> [Work request] Please quote exactly the lines below from the line containing "let was := d.asrcState a" to the line containing "ASRC_ACQUIRE_TIMEOUT (R241). -/", both lines included, and nothing else.

=== Exercise data ===

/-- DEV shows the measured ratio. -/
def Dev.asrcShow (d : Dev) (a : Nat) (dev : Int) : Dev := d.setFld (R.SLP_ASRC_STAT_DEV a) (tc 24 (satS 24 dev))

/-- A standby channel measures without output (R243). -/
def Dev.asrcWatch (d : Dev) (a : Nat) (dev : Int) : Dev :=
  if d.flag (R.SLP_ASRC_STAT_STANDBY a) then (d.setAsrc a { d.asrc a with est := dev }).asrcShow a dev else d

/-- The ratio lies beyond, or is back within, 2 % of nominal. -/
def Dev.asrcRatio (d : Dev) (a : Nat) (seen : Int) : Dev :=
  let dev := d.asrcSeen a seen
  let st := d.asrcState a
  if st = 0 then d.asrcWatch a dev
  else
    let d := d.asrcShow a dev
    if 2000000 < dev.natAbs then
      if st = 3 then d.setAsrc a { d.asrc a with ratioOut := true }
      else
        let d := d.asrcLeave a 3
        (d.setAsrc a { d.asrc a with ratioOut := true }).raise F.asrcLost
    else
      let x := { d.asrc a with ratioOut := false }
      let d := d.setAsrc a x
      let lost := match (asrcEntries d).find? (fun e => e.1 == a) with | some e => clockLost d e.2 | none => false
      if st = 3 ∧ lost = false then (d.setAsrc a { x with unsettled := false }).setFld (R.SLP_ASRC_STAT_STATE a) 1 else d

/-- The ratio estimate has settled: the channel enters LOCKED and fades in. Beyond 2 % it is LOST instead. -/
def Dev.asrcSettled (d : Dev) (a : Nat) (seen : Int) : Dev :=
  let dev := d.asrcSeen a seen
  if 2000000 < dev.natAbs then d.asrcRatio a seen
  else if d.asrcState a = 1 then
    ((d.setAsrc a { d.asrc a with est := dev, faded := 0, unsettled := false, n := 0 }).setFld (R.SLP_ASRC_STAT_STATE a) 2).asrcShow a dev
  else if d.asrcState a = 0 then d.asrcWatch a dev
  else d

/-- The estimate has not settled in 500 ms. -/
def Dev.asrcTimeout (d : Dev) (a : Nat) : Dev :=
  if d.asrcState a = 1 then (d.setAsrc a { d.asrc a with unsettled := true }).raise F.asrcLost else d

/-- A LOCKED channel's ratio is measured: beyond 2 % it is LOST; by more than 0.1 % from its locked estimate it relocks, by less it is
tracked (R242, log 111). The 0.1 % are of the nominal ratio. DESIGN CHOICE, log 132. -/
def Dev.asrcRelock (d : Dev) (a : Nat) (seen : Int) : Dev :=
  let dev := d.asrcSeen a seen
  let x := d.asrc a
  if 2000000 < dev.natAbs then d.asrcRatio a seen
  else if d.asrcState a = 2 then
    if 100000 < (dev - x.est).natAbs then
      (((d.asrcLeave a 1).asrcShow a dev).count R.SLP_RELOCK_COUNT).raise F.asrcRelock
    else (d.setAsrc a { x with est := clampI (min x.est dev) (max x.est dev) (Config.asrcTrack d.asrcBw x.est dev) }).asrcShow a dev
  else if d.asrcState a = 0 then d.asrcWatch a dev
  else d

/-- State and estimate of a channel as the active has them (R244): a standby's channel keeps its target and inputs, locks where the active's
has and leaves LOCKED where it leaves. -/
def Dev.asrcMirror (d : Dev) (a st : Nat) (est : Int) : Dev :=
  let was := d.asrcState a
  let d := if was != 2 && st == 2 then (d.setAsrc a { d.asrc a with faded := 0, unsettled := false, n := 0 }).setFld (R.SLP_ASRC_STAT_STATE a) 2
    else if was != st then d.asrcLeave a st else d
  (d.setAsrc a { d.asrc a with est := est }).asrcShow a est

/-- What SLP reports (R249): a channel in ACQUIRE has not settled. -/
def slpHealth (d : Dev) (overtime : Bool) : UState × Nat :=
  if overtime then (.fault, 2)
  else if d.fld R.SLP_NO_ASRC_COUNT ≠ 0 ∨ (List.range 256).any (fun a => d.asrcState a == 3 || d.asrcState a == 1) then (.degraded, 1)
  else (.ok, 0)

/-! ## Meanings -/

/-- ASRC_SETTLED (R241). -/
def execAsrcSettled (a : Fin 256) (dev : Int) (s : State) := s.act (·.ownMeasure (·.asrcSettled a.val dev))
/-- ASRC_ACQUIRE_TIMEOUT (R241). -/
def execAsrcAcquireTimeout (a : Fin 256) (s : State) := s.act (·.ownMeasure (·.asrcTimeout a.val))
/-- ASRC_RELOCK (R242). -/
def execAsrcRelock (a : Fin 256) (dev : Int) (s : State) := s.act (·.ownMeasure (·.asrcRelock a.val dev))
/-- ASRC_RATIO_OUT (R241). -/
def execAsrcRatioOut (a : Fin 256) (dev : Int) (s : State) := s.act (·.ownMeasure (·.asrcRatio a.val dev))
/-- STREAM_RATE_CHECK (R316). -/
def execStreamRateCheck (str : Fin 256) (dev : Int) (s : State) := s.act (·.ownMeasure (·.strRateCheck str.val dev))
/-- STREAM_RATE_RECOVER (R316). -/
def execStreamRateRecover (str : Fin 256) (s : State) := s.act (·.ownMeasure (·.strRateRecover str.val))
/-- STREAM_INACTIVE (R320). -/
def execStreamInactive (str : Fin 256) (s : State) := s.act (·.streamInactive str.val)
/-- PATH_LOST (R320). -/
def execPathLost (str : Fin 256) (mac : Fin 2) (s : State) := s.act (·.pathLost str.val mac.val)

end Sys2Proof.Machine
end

===

> [Written answer]
  let was := d.asrcState a
  let d := if was != 2 && st == 2 then (d.setAsrc a { d.asrc a with faded := 0, unsettled := false, n := 0 }).setFld (R.SLP_ASRC_STAT_STATE a) 2
    else if was != st then d.asrcLeave a st else d
  (d.setAsrc a { d.asrc a with est := est }).asrcShow a est

/-- What SLP reports (R249): a channel in ACQUIRE has not settled. -/
def slpHealth (d : Dev) (overtime : Bool) : UState × Nat :=
  if overtime then (.fault, 2)
  else if d.fld R.SLP_NO_ASRC_COUNT ≠ 0 ∨ (List.range 256).any (fun a => d.asrcState a == 3 || d.asrcState a == 1) then (.degraded, 1)
  else (.ok, 0)

/-! ## Meanings -/

/-- ASRC_SETTLED (R241). -/
def execAsrcSettled (a : Fin 256) (dev : Int) (s : State) := s.act (·.ownMeasure (·.asrcSettled a.val dev))
/-- ASRC_ACQUIRE_TIMEOUT (R241). -/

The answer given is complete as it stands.